The North African country, in its fourth year of drought, is grappling with its worst water scarcity in years.
Mazhoud -- like other women in the remote village of Ouled Omar, 180 kilometres (110 miles) southwest of the capital Tunis -- wakes up every morning with one thing on her mind: finding water.
"We are the living dead ... forgotten by everyone," said Mazhoud, 57, whose region was once one of Tunisia's most fertile, known for its wheat fields and Aleppo pines.
"We have no roads, no water, no aid, no decent housing, and we own nothing," she said, adding that the closest source of water is a river about an hour's arduous walk away.
Providing water for their families, she said, means that "our backs, heads and knees hurt, because we labour from dawn to dusk".
The World Bank predicts that by 2030 the Middle East and North Africa region will fall below the "absolute water scarcity" threshold of 500 cubic metres yearly per person.
Tunisia, already the 33rd most water-stressed country according to the World Resources Institute, has dropped to 450 cubic metres per inhabitant.
Its dams -- the primary source for drinking water and irrigating crops -- are filled at just 22 percent capacity, despite brief showers recently, according to official figures.
Some 20 dams have already gone out of service, mostly in the most arid south.
Last spring, Tunisian authorities introduced water rationing to limit household use even in major cities.
But in remote villages, where water scarcity impacts crucial farming and livestock, the issue takes on even greater weight.

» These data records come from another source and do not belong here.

-- ==== Sys2Proof/Laws/Lists.lean ====
section
/-! SUPPORT. What the named operations over lists can do, said once: updates and removals of the first match,
the sets kept in order, and the orders the manual leaves open. -/

namespace Sys2Proof.Machine

/-! ### updFirst -/

theorem updFirst_cases {α : Type} {p : α → Bool} {f : α → α} {l : List α} :
    (updFirst p f l = l ∧ ∀ x ∈ l, p x = false) ∨
    ∃ as x bs, l = as ++ x :: bs ∧ (∀ y ∈ as, p y = false) ∧ p x = true ∧
      updFirst p f l = as ++ f x :: bs := by
  induction l with
  | nil => exact .inl ⟨rfl, fun _ h => by cases h⟩
  | cons y ys ih =>
    by_cases hy : p y = true
    · exact .inr ⟨[], y, ys, rfl, by simp, hy, by simp [updFirst, hy]⟩
    · simp only [Bool.not_eq_true] at hy
      rcases ih with ⟨he, hn⟩ | ⟨as, x, bs, rfl, ha, hx, he⟩
      · refine .inl ⟨by simp [updFirst, hy, he], ?_⟩
        intro z hz
        rcases List.mem_cons.mp hz with rfl | hz
        · exact hy
        · exact hn z hz
      · refine .inr ⟨y :: as, x, bs, rfl, ?_, hx, by simp [updFirst, hy, he]⟩
        intro z hz
        rcases List.mem_cons.mp hz with rfl | hz
        · exact hy
        · exact ha z hz

@[simp] theorem updFirst_length {α : Type} (p : α → Bool) (f : α → α) (l : List α) :
    (updFirst p f l).length = l.length := by
  rcases updFirst_cases (p := p) (f := f) (l := l) with ⟨h, -⟩ | ⟨as, x, bs, rfl, -, -, h⟩ <;> simp [h]

/-- A reading that the update does not change is unchanged along the list. -/
theorem updFirst_map {α β : Type} {p : α → Bool} {f : α → α} {g : α → β} {l : List α}
    (h : ∀ x ∈ l, p x = true → g (f x) = g x) : (updFirst p f l).map g = l.map g := by
  rcases updFirst_cases (p := p) (f := f) (l := l) with ⟨he, -⟩ | ⟨as, x, bs, rfl, -, hx, he⟩
  · rw [he]
  · rw [he]
    simp [h x (by simp) hx]

theorem mem_updFirst {α : Type} {p : α → Bool} {f : α → α} {l : List α} {y : α}
    (h : y ∈ updFirst p f l) : y ∈ l ∨ ∃ x ∈ l, p x = true ∧ y = f x := by
  rcases updFirst_cases (p := p) (f := f) (l := l) with ⟨he, -⟩ | ⟨as, x, bs, rfl, -, hx, he⟩
  · rw [he] at h
    exact .inl h
  · rw [he] at h
    rcases List.mem_append.mp h with h | h
    · exact .inl (by simp [h])
    · rcases List.mem_cons.mp h with rfl | h
      · exact .inr ⟨x, by simp, hx, rfl⟩
      · exact .inl (by simp [h])

theorem mem_updFirst_of_not {α : Type} {p : α → Bool} {f : α → α} {l : List α} {y : α}
    (h : y ∈ l) (hy : p y = false) : y ∈ updFirst p f l := by
  rcases updFirst_cases (p := p) (f := f) (l := l) with ⟨he, -⟩ | ⟨as, x, bs, rfl, -, hx, he⟩
  · rw [he]
    exact h
  · rw [he]
    rcases List.mem_append.mp h with h | h
    · simp [h]
    · rcases List.mem_cons.mp h with rfl | h
      · rw [hx] at hy; cases hy
      · simp [h]

/-- Looking for the member that was updated, where the update keeps the test. -/
theorem find?_updFirst {α : Type} {p : α → Bool} {f : α → α} {l : List α}
    (h : ∀ x ∈ l, p x = true → p (f x) = true) :
    (updFirst p f l).find? p = (l.find? p).map f := by
  induction l with
  | nil => rfl
  | cons y ys ih =>
    by_cases hy : p y = true
    · simp [updFirst, hy, h y (by simp) hy]
    · simp only [Bool.not_eq_true] at hy
      simp [updFirst, hy, ih fun x hx => h x (by simp [hx])]

/-- Looking with another test, which holds of no member the update may hit, before or after. -/
theorem find?_updFirst_of_ne {α : Type} {p q : α → Bool} {f : α → α} {l : List α}
    (h : ∀ x ∈ l, p x = true → q x = false ∧ q (f x) = false) :
    (updFirst p f l).find? q = l.find? q := by
  induction l with
  | nil => rfl
  | cons y ys ih =>
    by_cases hy : p y = true
    · simp [updFirst, hy, (h y (by simp) hy).1, (h y (by simp) hy).2]
    · simp only [Bool.not_eq_true] at hy
      simp [updFirst, hy, List.find?_cons, ih fun x hx => h x (by simp [hx])]

theorem filter_updFirst_of_ne {α : Type} {p q : α → Bool} {f : α → α} {l : List α}
    (h : ∀ x ∈ l, p x = true → q x = false ∧ q (f x) = false) :
    (updFirst p f l).filter q = l.filter q := by
  induction l with
  | nil => rfl
  | cons y ys ih =>
    by_cases hy : p y = true
    · simp [updFirst, hy, (h y (by simp) hy).1, (h y (by simp) hy).2]
    · simp only [Bool.not_eq_true] at hy
      simp [updFirst, hy, List.filter_cons, ih fun x hx => h x (by simp [hx])]

/-- Two updates of the same member are one. -/
theorem updFirst_updFirst {α : Type} {p : α → Bool} {f g : α → α} {l : List α}
    (h : ∀ x ∈ l, p x = true → p (f x) = true) :
    updFirst p g (updFirst p f l) = updFirst p (fun x => g (f x)) l := by
  induction l with
  | nil => rfl
  | cons y ys ih =>
    by_cases hy : p y = true
    · simp [updFirst, hy, h y (by simp) hy]
    · simp only [Bool.not_eq_true] at hy
      simp [updFirst, hy, ih fun x hx => h x (by simp [hx])]

/-- Two updates that agree on the member found are the same. -/
theorem updFirst_congr {α : Type} {p : α → Bool} {f g : α → α} {l : List α}
    (h : ∀ x, l.find? p = some x → f x = g x) : updFirst p f l = updFirst p g l := by
  induction l with
  | nil => rfl
  | cons y ys ih =>
    by_cases hy : p y = true
    · simp [updFirst, hy, h y (by simp [hy])]
    · simp only [Bool.not_eq_true] at hy
      simp [updFirst, hy, ih fun x hx => h x (by simp [hy, hx])]

/-- Two tests that find the same member update the same place. -/
theorem updFirst_test_congr {α : Type} {p q : α → Bool} {f : α → α} {l : List α} {x : α}
    (hp : l.find? p = some x) (hq : l.find? q = some x) : updFirst p f l = updFirst q f l := by
  induction l with
  | nil => rfl
  | cons y ys ih =>
    have hpx := List.find?_some hp
    have hqx := List.find?_some hq
    by_cases hy : p y = true <;> by_cases hy' : q y = true
    · simp [updFirst, hy, hy']
    · simp only [List.find?_cons, hy] at hp
      cases hp
      exact absurd hqx hy'
    · simp only [List.find?_cons, hy'] at hq
      cases hq
      exact absurd hpx hy
    · simp only [Bool.not_eq_true] at hy hy'
      simp only [List.find?_cons, hy] at hp
      simp only [List.find?_cons, hy'] at hq
      simp [updFirst, hy, hy', ih hp hq]

/-- An update keeps every member related to itself, where it relates the one it hits to its image. -/
theorem updFirst_forall₂ {α : Type} {R : α → α → Prop} {p : α → Bool} {f : α → α} {l : List α}
    (hr : ∀ x, R x x) (h : ∀ x ∈ l, p x = true → R x (f x)) : List.Forall₂ R l (updFirst p f l) := by
  induction l with
  | nil => exact .nil
  | cons y ys ih =>
    have hys : ∀ l : List α, List.Forall₂ R l l := fun l => by
      induction l with
      | nil => exact .nil
      | cons z zs ih => exact .cons (hr z) ih
    by_cases hy : p y = true
    · simpa [updFirst, hy] using And.intro (h y (by simp) hy) (hys ys)
    · simp only [Bool.not_eq_true] at hy
      simpa [updFirst, hy] using And.intro (hr y) (ih fun x hx => h x (by simp [hx]))

/-! ### dropFirst -/

theorem dropFirst_sublist {α : Type} (p : α → Bool) (l : List α) : (dropFirst p l).Sublist l := by
  induction l with
  | nil => exact .slnil
  | cons y ys ih =>
    by_cases hy : p y = true
    · simp [dropFirst, hy]
    · simp only [Bool.not_eq_true] at hy
      simpa [dropFirst, hy] using ih

theorem dropFirst_length {α : Type} {p : α → Bool} {l : List α} {x : α} (h : l.find? p = some x) :
    (dropFirst p l).length = l.length - 1 := by
  induction l with
  | nil => cases h
  | cons y ys ih =>
    by_cases hy : p y = true
    · simp [dropFirst, hy]
    · simp only [Bool.not_eq_true] at hy
      simp only [List.find?_cons, hy] at h
      have hpos : 0 < ys.length := List.length_pos_of_mem (List.mem_of_find?_eq_some h)
      simp [dropFirst, hy, ih h]
      omega

/-- Every member but the one removed stays. -/
theorem mem_dropFirst {α : Type} {p : α → Bool} {l : List α} {x y : α} (h : l.find? p = some x)
    (hy : y ∈ l) (hne : y ≠ x) : y ∈ dropFirst p l := by
  induction l with
  | nil => cases hy
  | cons z zs ih =>
    by_cases hz : p z = true
    · simp only [List.find?_cons, hz] at h
      cases h
      simpa [dropFirst, hz, hne] using hy
    · simp only [Bool.not_eq_true] at hz
      simp only [List.find?_cons, hz] at h
      rcases List.mem_cons.mp hy with rfl | hy
      · simp [dropFirst, hz]
      · simp [dropFirst, hz, ih h hy]

/-! ### Sets kept in order -/

theorem Cause.code_injective {c d : Cause} (h : c.code = d.code) : c = d := by
  cases c <;> cases d <;> first | rfl | cases h

@[simp] theorem mem_insertCause {c d : Cause} {l : List Cause} :
    d ∈ insertCause c l ↔ d = c ∨ d ∈ l := by
  induction l with
  | nil => simp [insertCause]
  | cons e es ih =>
    simp only [insertCause]
    split
    · simp
    · split
      · rename_i h; subst h; simp
      · simp [ih]; tauto

@[simp] theorem mem_insertInput {k j : PermId} {l : List PermId} :
    j ∈ insertInput k l ↔ j = k ∨ j ∈ l := by
  induction l with
  | nil => simp [insertInput]
  | cons e es ih =>
    simp only [insertInput]
    split
    · simp
    · split
      · rename_i h; subst h; simp
      · simp [ih]; tauto

@[simp] theorem insertRecipe_length (r : Recipe) (l : List Recipe) :
    (insertRecipe r l).length = l.length + 1 := by
  induction l with
  | nil => rfl
  | cons e es ih =>
    simp only [insertRecipe]
    split <;> simp [ih]

@[simp] theorem mem_insertRecipe {r x : Recipe} {l : List Recipe} :
    x ∈ insertRecipe r l ↔ x = r ∨ x ∈ l := by
  induction l with
  | nil => simp [insertRecipe]
  | cons e es ih =>
    simp only [insertRecipe]
    split
    · simp
    · simp [ih]; tauto

/-- A new code takes its place in code order. -/
theorem insertRecipe_pairwise {r : Recipe} {l : List Recipe}
    (h : (l.map (·.code)).Pairwise (· < ·)) (hr : ∀ x ∈ l, x.code ≠ r.code) :
    ((insertRecipe r l).map (·.code)).Pairwise (· < ·) := by
  induction l with
  | nil => simp [insertRecipe]
  | cons e es ih =>
    simp only [List.map_cons, List.pairwise_cons, List.mem_map, forall_exists_index, and_imp,
      forall_apply_eq_imp_iff₂] at h
    simp only [insertRecipe]
    split
    · rename_i hlt
      simp only [List.map_cons, List.pairwise_cons, List.mem_cons, List.mem_map, forall_eq_or_imp,
        forall_exists_index, and_imp, forall_apply_eq_imp_iff₂]
      exact ⟨⟨hlt, fun x hx => lt_trans hlt (h.1 x hx)⟩, h.1, h.2⟩
    · rename_i hge
      have hne := hr e (by simp)
      simp only [List.map_cons, List.pairwise_cons, List.mem_map, mem_insertRecipe,
        forall_exists_index, and_imp, forall_apply_eq_imp_iff₂]
      refine ⟨fun x hx => ?_, ih h.2 fun x hx => hr x (by simp [hx])⟩
      rcases hx with rfl | hx
      · omega
      · exact h.1 x hx

/-! ### Orders the manual leaves open -/

theorem insertByRank_perm {α : Type} (rank : Nat → Nat) (x : α × Nat) (l : List (α × Nat)) :
    (insertByRank rank x l).Perm (x :: l) := by
  induction l with
  | nil => exact .refl _
  | cons y ys ih =>
    simp only [insertByRank]
    split
    · exact (ih.cons y).trans (.swap x y ys)
    · exact .refl _

/-- A free order is an order of the same members. -/
theorem freeOrder_perm {α : Type} (n : Nat) (l : List α) : (freeOrder n l).Perm l := by
  have h : ∀ (xs acc : List (α × Nat)),
      (xs.foldl (fun acc x => insertByRank (Config.rank n) x acc) acc).Perm (xs ++ acc) := by
    intro xs
    induction xs with
    | nil => exact fun _ => .refl _
    | cons x xs ih =>
      intro acc
      exact (ih _).trans (((insertByRank_perm _ x acc).append_left xs).trans List.perm_middle)
  have := (h l.zipIdx []).map Prod.fst
  rw [List.append_nil] at this
  have hz : l.zipIdx.map Prod.fst = l := by simp
  rw [hz] at this
  exact this

@[simp] theorem mem_freeOrder {α : Type} {n : Nat} {l : List α} {x : α} : x ∈ freeOrder n l ↔ x ∈ l :=
  (freeOrder_perm n l).mem_iff

/-! ### Runs over a list -/

/-- What every run of the operation keeps, the whole run keeps. -/
theorem State.forAll_keeps {α : Type} {P : State → Prop} {l : List α} {f : α → State → State} {s : State}
    (hs : P s) (h : ∀ x ∈ l, ∀ t, P t → P (f x t)) : P (State.forAll l f s) := by
  induction l generalizing s with
  | nil => exact hs
  | cons x xs ih => exact ih (h x (by simp) s hs) fun y hy => h y (by simp [hy])

/-- The same in a free order, for what does not read the counter of choices. -/
theorem State.forAllFree_keeps {α : Type} {P : State → Prop} {l : List α} {f : α → State → State}
    {s : State} (hs : P { s with choices := s.choices + 1 })
    (h : ∀ x ∈ l, ∀ t, P t → P (f x t)) : P (State.forAllFree l f s) :=
  State.forAll_keeps hs fun x hx => h x (mem_freeOrder.mp hx)

@[simp] theorem State.forAll_nil {α : Type} (f : α → State → State) (s : State) :
    State.forAll [] f s = s := rfl

@[simp] theorem State.forAll_cons {α : Type} (x : α) (xs : List α) (f : α → State → State) (s : State) :
    State.forAll (x :: xs) f s = State.forAll xs f (f x s) := rfl

@[simp] theorem State.forAllFree_nil {α : Type} (f : α → State → State) (s : State) :
    State.forAllFree [] f s = { s with choices := s.choices + 1 } := rfl

end Sys2Proof.Machine
end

Ramzi Sebtaoui, a stockbreeder in his thirties, brings water to his family every day by driving to the closest source, some 20 kilometres away in the city of Maktar.
"Two or three years ago, the situation was much better, with many natural sources of water that we could use for livestock," he said.
"Today, due to climate change and other factors, almost all sources have dried up, and the roads are destroyed."
Last week, Ouled Omar residents travelled almost 50 kilometres to the city of Siliana to protest outside governorate offices, demanding a paved road and access to clean water.
"They don't have a source of drinking water, not even taps," Houda Mazhoud, a researcher who has been advocating for Ouled Omar's access to clean water for years, told AFP.
"As a result, they use a natural source. But with climate change, it's starting to disappear."